MANILA — The Department of Agriculture is considering imposing a price ceiling on imported rice as rising global tensions drive up shipping and production costs, raising concerns over possible profiteering in the local market.
Agriculture Secretary Francisco Tiu Laurel Jr. said the agency is evaluating a proposed cap of around P50 per kilo for imported rice to help stabilize retail prices while protecting farmgate prices of palay.
“We are studying the imposition of a price cap on imported rice, possibly P50 per kilo,” Tiu Laurel said.
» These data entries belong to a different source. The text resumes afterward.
-- ==== Sys2Proof/Laws/PerInstr.lean ====
section
/-! SUPPORT. One lemma per instruction: the word the encoder lays out decodes to the instruction (R62 to R66). -/

namespace Sys2Proof.Laws

set_option Elab.async false
set_option linter.unusedSimpArgs false

/-- Decoding the encoding of an instruction gives the instruction back. -/
def Codec.Statement (i : Instr) : Prop := ∀ w, encode i = some w → decode w = .ok i

/-- The major of a word laid out from its fields. -/
theorem fld_major {k : Nat} (m : BitVec 6) (y : BitVec k) (h : 6 + k = 32) : fld (pack (cat m y) h) 26 6 = m := by
  obtain rfl : k = 26 := by omega
  rw [fld_pack, extract_cat_hi _ _ _ _ (Nat.le_refl _), Nat.sub_self, BitVec.extractLsb'_eq_self]

/-! The decoder of each major (R65). -/

theorem decode_of_decAlu (w : BitVec 32) (h : fld w 26 6 = 0x01#6) : decode w = decAlu w := by unfold decode; rw [h]; rfl
theorem decode_of_decMulDiv (w : BitVec 32) (h : fld w 26 6 = 0x02#6) : decode w = decMulDiv w := by unfold decode; rw [h]; rfl
theorem decode_of_decBit (w : BitVec 32) (h : fld w 26 6 = 0x03#6) : decode w = decBit w := by unfold decode; rw [h]; rfl
theorem decode_of_decAddi (w : BitVec 32) (h : fld w 26 6 = 0x04#6) : decode w = decAddi w := by unfold decode; rw [h]; rfl
theorem decode_of_decAndi (w : BitVec 32) (h : fld w 26 6 = 0x05#6) : decode w = decAndi w := by unfold decode; rw [h]; rfl
theorem decode_of_decOri (w : BitVec 32) (h : fld w 26 6 = 0x06#6) : decode w = decOri w := by unfold decode; rw [h]; rfl
theorem decode_of_decXori (w : BitVec 32) (h : fld w 26 6 = 0x07#6) : decode w = decXori w := by unfold decode; rw [h]; rfl
theorem decode_of_decSlti (w : BitVec 32) (h : fld w 26 6 = 0x08#6) : decode w = decSlti w := by unfold decode; rw [h]; rfl
theorem decode_of_decShiftField (w : BitVec 32) (h : fld w 26 6 = 0x0a#6) : decode w = decShiftField w := by unfold decode; rw [h]; rfl
theorem decode_of_decLi (w : BitVec 32) (h : fld w 26 6 = 0x0b#6) : decode w = decLi w := by unfold decode; rw [h]; rfl
theorem decode_of_decLim (w : BitVec 32) (h : fld w 26 6 = 0x0c#6) : decode w = decLim w := by unfold decode; rw [h]; rfl
theorem decode_of_decAddpc (w : BitVec 32) (h : fld w 26 6 = 0x0d#6) : decode w = decAddpc w := by unfold decode; rw [h]; rfl
theorem decode_of_decBeq (w : BitVec 32) (h : fld w 26 6 = 0x0e#6) : decode w = decBeq w := by unfold decode; rw [h]; rfl
theorem decode_of_decBne (w : BitVec 32) (h : fld w 26 6 = 0x0f#6) : decode w = decBne w := by unfold decode; rw [h]; rfl
theorem decode_of_decBlt (w : BitVec 32) (h : fld w 26 6 = 0x10#6) : decode w = decBlt w := by unfold decode; rw [h]; rfl
theorem decode_of_decBge (w : BitVec 32) (h : fld w 26 6 = 0x11#6) : decode w = decBge w := by unfold decode; rw [h]; rfl
theorem decode_of_decBltu (w : BitVec 32) (h : fld w 26 6 = 0x12#6) : decode w = decBltu w := by unfold decode; rw [h]; rfl
theorem decode_of_decBgeu (w : BitVec 32) (h : fld w 26 6 = 0x13#6) : decode w = decBgeu w := by unfold decode; rw [h]; rfl
theorem decode_of_decJ (w : BitVec 32) (h : fld w 26 6 = 0x14#6) : decode w = decJ w := by unfold decode; rw [h]; rfl
theorem decode_of_decCall (w : BitVec 32) (h : fld w 26 6 = 0x15#6) : decode w = decCall w := by unfold decode; rw [h]; rfl
theorem decode_of_decJumpR (w : BitVec 32) (h : fld w 26 6 = 0x16#6) : decode w = decJumpR w := by unfold decode; rw [h]; rfl
theorem decode_of_decLd (w : BitVec 32) (h : fld w 26 6 = 0x17#6) : decode w = decLd w := by unfold decode; rw [h]; rfl
theorem decode_of_decSt (w : BitVec 32) (h : fld w 26 6 = 0x18#6) : decode w = decSt w := by unfold decode; rw [h]; rfl
theorem decode_of_decGld (w : BitVec 32) (h : fld w 26 6 = 0x19#6) : decode w = decGld w := by unfold decode; rw [h]; rfl
theorem decode_of_decGst (w : BitVec 32) (h : fld w 26 6 = 0x1a#6) : decode w = decGst w := by unfold decode; rw [h]; rfl
theorem decode_of_decSys (w : BitVec 32) (h : fld w 26 6 = 0x1c#6) : decode w = decSys w := by unfold decode; rw [h]; rfl
theorem decode_of_decSel (w : BitVec 32) (h : fld w 26 6 = 0x1d#6) : decode w = decSel w := by unfold decode; rw [h]; rfl
theorem decode_of_decFp (w : BitVec 32) (h : fld w 26 6 = 0x1e#6) : decode w = decFp w := by unfold decode; rw [h]; rfl
theorem decode_of_decFma (w : BitVec 32) (h : fld w 26 6 = 0x1f#6) : decode w = decFma w := by unfold decode; rw [h]; rfl
theorem decode_of_decValu (w : BitVec 32) (h : fld w 26 6 = 0x20#6) : decode w = decValu w := by unfold decode; rw [h]; rfl
theorem decode_of_decVfp (w : BitVec 32) (h : fld w 26 6 = 0x21#6) : decode w = decVfp w := by unfold decode; rw [h]; rfl
theorem decode_of_decVfma (w : BitVec 32) (h : fld w 26 6 = 0x22#6) : decode w = decVfma w := by unfold decode; rw [h]; rfl
theorem decode_of_decVcvt (w : BitVec 32) (h : fld w 26 6 = 0x23#6) : decode w = decVcvt w := by unfold decode; rw [h]; rfl
theorem decode_of_decVred (w : BitVec 32) (h : fld w 26 6 = 0x24#6) : decode w = decVred w := by unfold decode; rw [h]; rfl
theorem decode_of_decVperm (w : BitVec 32) (h : fld w 26 6 = 0x25#6) : decode w = decVperm w := by unfold decode; rw [h]; rfl
theorem decode_of_decVmask (w : BitVec 32) (h : fld w 26 6 = 0x26#6) : decode w = decVmask w := by unfold decode; rw [h]; rfl
theorem decode_of_decVwide (w : BitVec 32) (h : fld w 26 6 = 0x27#6) : decode w = decVwide w := by unfold decode; rw [h]; rfl
theorem decode_of_decVmem (w : BitVec 32) (h : fld w 26 6 = 0x28#6) : decode w = decVmem w := by unfold decode; rw [h]; rfl
theorem decode_of_decMsg (w : BitVec 32) (h : fld w 26 6 = 0x29#6) : decode w = decMsg w := by unfold decode; rw [h]; rfl
theorem decode_of_decTag (w : BitVec 32) (h : fld w 26 6 = 0x2a#6) : decode w = decTag w := by unfold decode; rw [h]; rfl
theorem decode_of_decQue (w : BitVec 32) (h : fld w 26 6 = 0x2b#6) : decode w = decQue w := by unfold decode; rw [h]; rfl
theorem decode_of_decMem (w : BitVec 32) (h : fld w 26 6 = 0x2d#6) : decode w = decMem w := by unfold decode; rw [h]; rfl
theorem decode_of_decRma (w : BitVec 32) (h : fld w 26 6 = 0x2e#6) : decode w = decRma w := by unfold decode; rw [h]; rfl
theorem decode_of_decPaneOp (w : BitVec 32) (h : fld w 26 6 = 0x2f#6) : decode w = decPaneOp w := by unfold decode; rw [h]; rfl
theorem decode_of_decMm (w : BitVec 32) (h : fld w 26 6 = 0x30#6) : decode w = decMm w := by unfold decode; rw [h]; rfl
theorem decode_of_decSe (w : BitVec 32) (h : fld w 26 6 = 0x31#6) : decode w = decSe w := by unfold decode; rw [h]; rfl
theorem decode_of_decSacOp (w : BitVec 32) (h : fld w 26 6 = 0x32#6) : decode w = decSacOp w := by unfold decode; rw [h]; rfl
theorem decode_of_decBt (w : BitVec 32) (h : fld w 26 6 = 0x33#6) : decode w = decBt w := by unfold decode; rw [h]; rfl
theorem decode_of_decBar (w : BitVec 32) (h : fld w 26 6 = 0x34#6) : decode w = decBar w := by unfold decode; rw [h]; rfl
theorem decode_of_decPriv (w : BitVec 32) (h : fld w 26 6 = 0x35#6) : decode w = decPriv w := by unfold decode; rw [h]; rfl
theorem decode_of_decFmtx (w : BitVec 32) (h : fld w 26 6 = 0x36#6) : decode w = decFmtx w := by unfold decode; rw [h]; rfl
He added that the department is currently assessing the legality of implementing such a measure and, if allowed, will endorse it to Ferdinand Marcos Jr. as part of a broader response to the impact of rising oil prices.
A similar price ceiling on locally produced rice is not being considered at this time, as the DA warned that early intervention could negatively affect farmers who are currently benefiting from improved palay prices during the ongoing harvest.
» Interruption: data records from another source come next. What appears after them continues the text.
-- ==== Sys2Proof/Laws/State.lean ====
section
/-! SUPPORT. One lemma per field per update: what each update of the state, of a tile and of a context leaves alone. -/

namespace Sys2Proof.Machine

/-! ### Updates of the state -/

@[simp] theorem State.setTile_beat (s : State) (t : Nat) (x : Tile) : (s.setTile t x).beat = s.beat := rfl
@[simp] theorem State.setTile_cur (s : State) (t : Nat) (x : Tile) : (s.setTile t x).cur = s.cur := rfl
@[simp] theorem State.setTile_who (s : State) (t : Nat) (x : Tile) : (s.setTile t x).who = s.who := rfl
@[simp] theorem State.setTile_phase (s : State) (t : Nat) (x : Tile) : (s.setTile t x).phase = s.phase := rfl
@[simp] theorem State.setTile_iw (s : State) (t : Nat) (x : Tile) : (s.setTile t x).iw = s.iw := rfl
@[simp] theorem State.setTile_now (s : State) (t : Nat) (x : Tile) : (s.setTile t x).now = s.now := rfl
@[simp] theorem State.setTile_later (s : State) (t : Nat) (x : Tile) : (s.setTile t x).later = s.later := rfl
@[simp] theorem State.setTile_fv (s : State) (t : Nat) (x : Tile) : (s.setTile t x).fv = s.fv := rfl
@[simp] theorem State.setTile_modNo (s : State) (t : Nat) (x : Tile) : (s.setTile t x).modNo = s.modNo := rfl
@[simp] theorem State.setTile_modSet (s : State) (t : Nat) (x : Tile) : (s.setTile t x).modSet = s.modSet := rfl
@[simp] theorem State.setTile_mem (s : State) (t : Nat) (x : Tile) : (s.setTile t x).mem = s.mem := rfl
@[simp] theorem State.setTile_memPoison (s : State) (t : Nat) (x : Tile) : (s.setTile t x).memPoison = s.memPoison := rfl
@[simp] theorem State.setTile_hostMem (s : State) (t : Nat) (x : Tile) : (s.setTile t x).hostMem = s.hostMem := rfl
@[simp] theorem State.setTile_code (s : State) (t : Nat) (x : Tile) : (s.setTile t x).code = s.code := rfl
@[simp] theorem State.setTile_caches (s : State) (t : Nat) (x : Tile) : (s.setTile t x).caches = s.caches := rfl
@[simp] theorem State.setTile_stackList (s : State) (t : Nat) (x : Tile) : (s.setTile t x).stackList = s.stackList := rfl
@[simp] theorem State.setTile_failedStacks (s : State) (t : Nat) (x : Tile) : (s.setTile t x).failedStacks = s.failedStacks := rfl
@[simp] theorem State.setTile_dies (s : State) (t : Nat) (x : Tile) : (s.setTile t x).dies = s.dies := rfl
@[simp] theorem State.setTile_domains (s : State) (t : Nat) (x : Tile) : (s.setTile t x).domains = s.domains := rfl
@[simp] theorem State.setTile_engines (s : State) (t : Nat) (x : Tile) : (s.setTile t x).engines = s.engines := rfl
@[simp] theorem State.setTile_net (s : State) (t : Nat) (x : Tile) : (s.setTile t x).net = s.net := rfl
@[simp] theorem State.setTile_gong (s : State) (t : Nat) (x : Tile) : (s.setTile t x).gong = s.gong := rfl
@[simp] theorem State.setTile_routes (s : State) (t : Nat) (x : Tile) : (s.setTile t x).routes = s.routes := rfl
@[simp] theorem State.setTile_downPaths (s : State) (t : Nat) (x : Tile) : (s.setTile t x).downPaths = s.downPaths := rfl
@[simp] theorem State.setTile_ports (s : State) (t : Nat) (x : Tile) : (s.setTile t x).ports = s.ports := rfl
@[simp] theorem State.setTile_groups (s : State) (t : Nat) (x : Tile) : (s.setTile t x).groups = s.groups := rfl
@[simp] theorem State.setTile_grants (s : State) (t : Nat) (x : Tile) : (s.setTile t x).grants = s.grants := rfl
@[simp] theorem State.setTile_asks (s : State) (t : Nat) (x : Tile) : (s.setTile t x).asks = s.asks := rfl
@[simp] theorem State.setTile_outKills (s : State) (t : Nat) (x : Tile) : (s.setTile t x).outKills = s.outKills := rfl
@[simp] theorem State.setTile_linkCount (s : State) (t : Nat) (x : Tile) : (s.setTile t x).linkCount = s.linkCount := rfl
@[simp] theorem State.setTile_downTargets (s : State) (t : Nat) (x : Tile) : (s.setTile t x).downTargets = s.downTargets := rfl
@[simp] theorem State.setTile_fns (s : State) (t : Nat) (x : Tile) : (s.setTile t x).fns = s.fns := rfl
@[simp] theorem State.setTile_keys (s : State) (t : Nat) (x : Tile) : (s.setTile t x).keys = s.keys := rfl
@[simp] theorem State.setTile_powerCap (s : State) (t : Nat) (x : Tile) : (s.setTile t x).powerCap = s.powerCap := rfl
@[simp] theorem State.setTile_clockStep (s : State) (t : Nat) (x : Tile) : (s.setTile t x).clockStep = s.clockStep := rfl
@[simp] theorem State.setTile_life (s : State) (t : Nat) (x : Tile) : (s.setTile t x).life = s.life := rfl
@[simp] theorem State.setTile_identity (s : State) (t : Nat) (x : Tile) : (s.setTile t x).identity = s.identity := rfl
@[simp] theorem State.setTile_mbox (s : State) (t : Nat) (x : Tile) : (s.setTile t x).mbox = s.mbox := rfl
@[simp] theorem State.setTile_mboxDone (s : State) (t : Nat) (x : Tile) : (s.setTile t x).mboxDone = s.mboxDone := rfl
@[simp] theorem State.setTile_unswept (s : State) (t : Nat) (x : Tile) : (s.setTile t x).unswept = s.unswept := rfl
@[simp] theorem State.setTile_tables (s : State) (t : Nat) (x : Tile) : (s.setTile t x).tables = s.tables := rfl
@[simp] theorem State.setTile_placed (s : State) (t : Nat) (x : Tile) : (s.setTile t x).placed = s.placed := rfl
@[simp] theorem State.setTile_federations (s : State) (t : Nat) (x : Tile) : (s.setTile t x).federations = s.federations := rfl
“We may impose a price cap on local rice after the harvest to avoid profiteering,” he said.
The agency’s move comes as geopolitical developments continue to influence global commodity markets, particularly with tensions involving Iran, the United States, and Israel affecting oil supply routes such as the Strait of Hormuz. Higher oil prices have led to increased costs for fertilizer, fuel, and freight.
According to the DA, freight costs have already doubled, pushing the landed cost of the commonly imported DT8 rice variety to nearly $500 per metric ton.
Despite these rising expenses, Tiu Laurel noted that some retail prices have reached P60 to P65 per kilo, which he described as “bordering on profiteering.”
To help ease prices, the DA has instructed state-run firms Food Terminal Inc. and Planters Products Inc. to sell rice at lower rates of P45 and P48 per kilo. Distribution has started in Metro Manila and may be expanded to other areas, including Southern Luzon and Cebu.